The only thing I do not like about vim is that auto-indentation and syntax
highlighting feel a bit "shaky". I find many of the editors mentioned here
more consistent in that regard.

------
btilly
On a work email list I wound up writing something that answers the question
fairly clearly:

    
    
      vi I use to write my code for work,
      It's modal and quite light, so quick to type
      I'm glad to use it for the great big perk
      That it lives up quite nicely to its hype
    
      But emacs I do not so choose for me,
      I fear the chords would sorely hurt my hands
      And carpal tunnel is so bad you see
      That misery makes it for me be banned.
    
      I know this is not good according to
      The cult of emacs users that I find
      Would tell me to not speak until I knew
      Why theirs was the best editor for mind
    
      But I cannot agree with them and so
      vi I use and now will say no mo!

------
mceachen
I'm finding RubyMine to be great for rails webapp development. Hopping through
a project to method or class or migration definitions, the "view model
dependency diagram", and good git integration make for a pretty nice IDE.

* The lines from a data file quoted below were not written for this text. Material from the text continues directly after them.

/-- One increment: the bank and the frame's saturated increments (R197). -/
def addCell (bank : Tab Nat) (f : FrameCnt) (j y : Nat) : Tab Nat × FrameCnt :=
  let c := Tab.get (fun _ => 0) bank (cellOf j y)
  if maxCount ≤ c then (bank, { f with sat := f.sat + 1 })
  else (Tab.put (fun _ => 0) bank (cellOf j y) (c + 1), f)

/-- The beat in which column j of a spectrum is formed: its last bin has come, at two bins a beat (R123, R194). -/
def State.columnBeat (s : State) (p : Nat) (f : FormSpec) (j : Nat) : Nat :=
  f.firstBin + (s.fget (R.TAP_PL_FIRST p) F.TAP_PL_FIRST_FIRST
    + (j + 1) * 2 ^ s.fget (R.TAP_PL_GEOM p) F.TAP_PL_GEOM_BIN_EXP - 1) / 2

/-- Entries of a plane's queue that are taken: increments that wait in it, and those of admitted spectra still to be formed (R196). -/
def PlaneSt.queued (x : PlaneSt) : Nat :=
  x.forming.foldl (fun n f => if f.frame.isSome then n + f.rows.length else n) x.queue.length

/-- Column 0 of a spectrum is formed: it is admitted whole to the frame that is open, or dropped whole; the answer is what goes on
forming columns (R196, R198, R199). Flags are those of its SPECTRUM entry: TAINT, OVR, GAP, REDUCED, STEPPED from bit 0. -/
def State.planeAdmit (s : State) (p : Nat) (f : FormSpec) : State × Option FormSpec :=
  let x := s.plane p
  match x.frame with
  | none => (s, none)
  | some f0 =>
    let taint := nbit f.flags 0
    let f1 := if taint then { f0 with taint := f0.taint + 1 } else f0
    let c := s.planeCols p
    if taint && s.flag (R.TAP_PL_CFG p) F.TAP_PL_CFG_TAINT_SKIP then (s.setPlane p { x with frame := some f1 }, none)
    else if 16384 < x.queued + c then
      ((s.setPlane p { x with frame := some { f1 with drop := f1.drop + c } }).raise vTAP 2, none)
    else
      let f2 := { f1 with
        spectra := f1.spectra + 1,
        reduced := f1.reduced || nbit f.flags 3, gap := f1.gap || nbit f.flags 2, stepped := f1.stepped || nbit f.flags 4,
        tainted := f1.tainted || taint,
        first := some (f1.first.getD f.stamp), newest := some f.stamp }
      (s.setPlane p { x with frame := some f2 }, some { f with frame := some f0.number })

/-- A plane's frame of a number, open or closing, with its counts changed. -/
def PlaneSt.counted (x : PlaneSt) (n : Nat) (g : FrameCnt → FrameCnt) : PlaneSt :=
  match x.frame, x.closing with
  | some f, cl =>
    if f.number = n then { x with frame := some (g f) }
    else { x with closing := cl.map (fun cf => if cf.cnt.number = n then { cf with cnt := g cf.cnt } else cf) }
  | none, cl => { x with closing := cl.map (fun cf => if cf.cnt.number = n then { cf with cnt := g cf.cnt } else cf) }

/-- The columns of an admitted spectrum that are formed by now enter the queue; a value that is not counted is out of range (R195). -/
def State.formColumns (s : State) (p : Nat) (f : FormSpec) (n : Nat) : State :=
  let now := f.rows.takeWhile (fun e => decide (s.columnBeat p f e.1 ≤ s.beats))
  let rest := f.rows.drop now.length
  let x := s.plane p
  let y := x.counted n (fun c => { c with oor := c.oor + (now.filter (fun e => e.2.isNone)).length })
  s.setPlane p { y with
    queue := y.queue ++ now.filterMap (fun e => e.2.map (fun r => (n, e.1, r))),
    forming := if rest.isEmpty then y.forming else y.forming ++ [{ f with rows := rest }] }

The main good thing about vi is that it's ubiquitous. You really should know
how to use it, at least cursorily.

You can certainly use emacs over ssh (and you know about ssh's X11 forwarding,
which let's you run a remote pointy-clicky editor rendered locally?).

Depending on your network and the files you're playing with, sshfs might be a
relevant tool to view the files "locally".

If the files are _really_ big, man the "split" command.

------
jarin
I use TextMate for most things, Espresso for working on HTML mailers and
(some) static sites, XCode for iPhone/iPad, and Eclipse for my most hated
projects (Adobe Flex/AIR mostly. I don't hate Flex, I just hate Eclipse).

I use Inconsolata font at 14pt and a modified Monokai theme (with darker
background) whenever possible.

About once a year or so I decide I'm going to switch to vim. I spend about a
week getting my vimrc and plugins set up and use it for a couple more weeks,
before I eventually get sick of keyboard navigation and NERDTree and go back
to TextMate. I know that with MacVim I get things like scrollwheel support and
mouse navigation, but if I'm using those anyway I might as well use them in
TextMate and get back my tab triggers and other shortcuts.

It's always good to brush up on vim once in a while though, since it often
comes in handy when you need to edit config files on a server or when you are
collaborating with a developer who uses vim exclusively. I also wish TextMate
had split panes and some of the keyboard shortcuts (o, O, I, and A come to
mind), but overall my productivity is better with TextMate.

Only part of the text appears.